Thanks, just comple more questions =)

Let''s say I set up the app with fov 90 and aspect 1.33, can I do this then?

if fovy is 90 degrees then fovx will be:

fovx = todegree(2*atan(1.33*tan(toradian(fovy/2))) = 106degr

quote:

and also for this line:

float dLeft = -D3DXVec3Dot(&cam_pos,&tnl);

for cam_pos, I can just use the 3 matrix values we zero out before (store them in cam_pos before I zero them out) right? or do I need to use a 0,0,0 value here?

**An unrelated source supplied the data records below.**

-- ==== Sys2Proof/Machine/Step.lean ====
section
/-! DEFINITION. One step of the machine. -/

namespace Sys2Proof.Machine

/-- One step: the next move of the schedule. -/
def step (s : State) : Host.Outcome State Fault Refusal := s.move

/-- The state with an instruction word where the next step fetches it; bits above `nbits` are zero. -/
def State.withFetchWord (s : State) (nbits w : Nat) : State := s.withWord (BitVec.ofNat 96 (w % 2 ^ min nbits 96))

end Sys2Proof.Machine
end

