-- ==== Sys2Proof/Certificates/Slice0/Obligations.lean ====
section
/-! DEFINITION. The statements for the provers.  `Runs` is a team that issues in a running block, `Passes` the checks of
R92 and R68, `Gives` a next state in which exactly the named results are newly outstanding and nothing else has changed. -/

open Sys2Proof Sys2Proof.Machine

/-! ## The vector mould -/

/-- R409, R426, R107: the integer instructions that honour SAT compute the exact integer of each element and bring it into the
type, clamped with SAT and wrapped without.  R409, R426: VMIN, VMAX and VMULH on each element's integer; VMULH gives bits [2n
− 1:n] of the exact product. -/
def Obligations.IntegerVectorResults : Prop :=
  (∀ r ∈ ([(.vadd, fun a b _ => a + b), (.vsub, fun a b _ => a - b), (.vmul, fun a b _ => a * b),
         (.vmad, fun a b c => a * b + c)] : List ((VF → Instr) × (Int → Int → Int → Int))),
       ∀ (s : State) (ctx : Nat) (f : VF), s.Runs ctx → s.Passes ctx (r.1 f) →
         s.GivesElems ctx (r.1 f) f fun a b c =>
           let ty := f.ty.toNat
           let n := tyBits ty
           let x := r.2 (elemInt ty a) (elemInt ty b) (elemInt ty c)
           if f.sat then
             if tySigned ty then wrapN n (max (-2 ^ (n - 1)) (min (2 ^ (n - 1) - 1) x))
             else wrapN n (max 0 (min (2 ^ n - 1) x))
           else wrapN n x) ∧
  (∀ r ∈ ([(.vmin, fun _ a b => min a b), (.vmax, fun _ a b => max a b), (.vmulh, fun n a b => a * b / 2 ^ n)] :
         List ((VF → Instr) × (Nat → Int → Int → Int))),
       ∀ (s : State) (ctx : Nat) (f : VF), s.Runs ctx → s.Passes ctx (r.1 f) →
         s.GivesElems ctx (r.1 f) f fun a b _ =>
           wrapN (tyBits f.ty.toNat) (r.2 (tyBits f.ty.toNat) (elemInt f.ty.toNat a) (elemInt f.ty.toNat b)))

/-- R426, R409: shifts by b mod n, counts of one bits and of leading zeros, element by element.  R409, R426, R417, R427: the
bitwise instructions and VMOV act on a lane's bits as they stand; VSEL takes VA where the k-register that VC names is set, and
VB elsewhere. -/
def Obligations.VectorBitwise : Prop :=
  (∀ r ∈ ([(.vshl, fun n a b => a * 2 ^ (b % n) % 2 ^ n), (.vshr, fun n a b => a / 2 ^ (b % n)),
         (.vsra, fun n a b => wrapN n (signed n a / 2 ^ (b % n))), (.vpopc, fun n a _ => popcount n a),
         (.vclz, fun n a _ => n - bitLen a)] : List ((VF → Instr) × (Nat → Nat → Nat → Nat))),
       ∀ (s : State) (ctx : Nat) (f : VF), s.Runs ctx → s.Passes ctx (r.1 f) →
         s.GivesElems ctx (r.1 f) f fun a b _ => r.2 (tyBits f.ty.toNat) a b) ∧
  (∀ (s : State) (ctx : Nat) (f : VF), s.Runs ctx →
       let a := fun l => (s.team ctx).operand f.ty.toNat f.va.toNat f.imm.toNat l
       let b := fun l => (s.team ctx).operand f.ty.toNat f.vb.toNat f.imm.toNat l
       (s.Passes ctx (.vand f) → s.Gives ctx (.vand f) (s.laneWrites ctx f fun l => a l &&& b l)) ∧
       (s.Passes ctx (.vor f) → s.Gives ctx (.vor f) (s.laneWrites ctx f fun l => a l ||| b l)) ∧
       (s.Passes ctx (.vxor f) → s.Gives ctx (.vxor f) (s.laneWrites ctx f fun l => a l ^^^ b l)) ∧
       (s.Passes ctx (.vmov f) →
         s.Gives ctx (.vmov f) (s.laneWrites ctx f fun l => if f.vb.toNat = 1023 then b l else a l)) ∧
       (s.Passes ctx (.vsel f) →
         s.Gives ctx (.vsel f) (s.laneWrites ctx f fun l => if ((s.team ctx).kreg f.vc.toNat).getLsbD l then a l else b l)))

The cam_pos that you send to the dotproduct must be the cameras position in world coordinates. It is not that easy to obtain the camera position from the view matrix, it can be done but it is better to store it in a variable.

quote:

And lastly, the normals are created in view space, then multiplied by the inverse of the vew matrix, so basically we putting them into world space (but without the translation part?), so when I plug in the xyz point to solve the plane equation this point needs to be in world space?

Yes the points that you check against the planes we have computed are in world coordinates.

quote:

The frustrum is for some reason diffucult to me to understand, this is my current mental picture =)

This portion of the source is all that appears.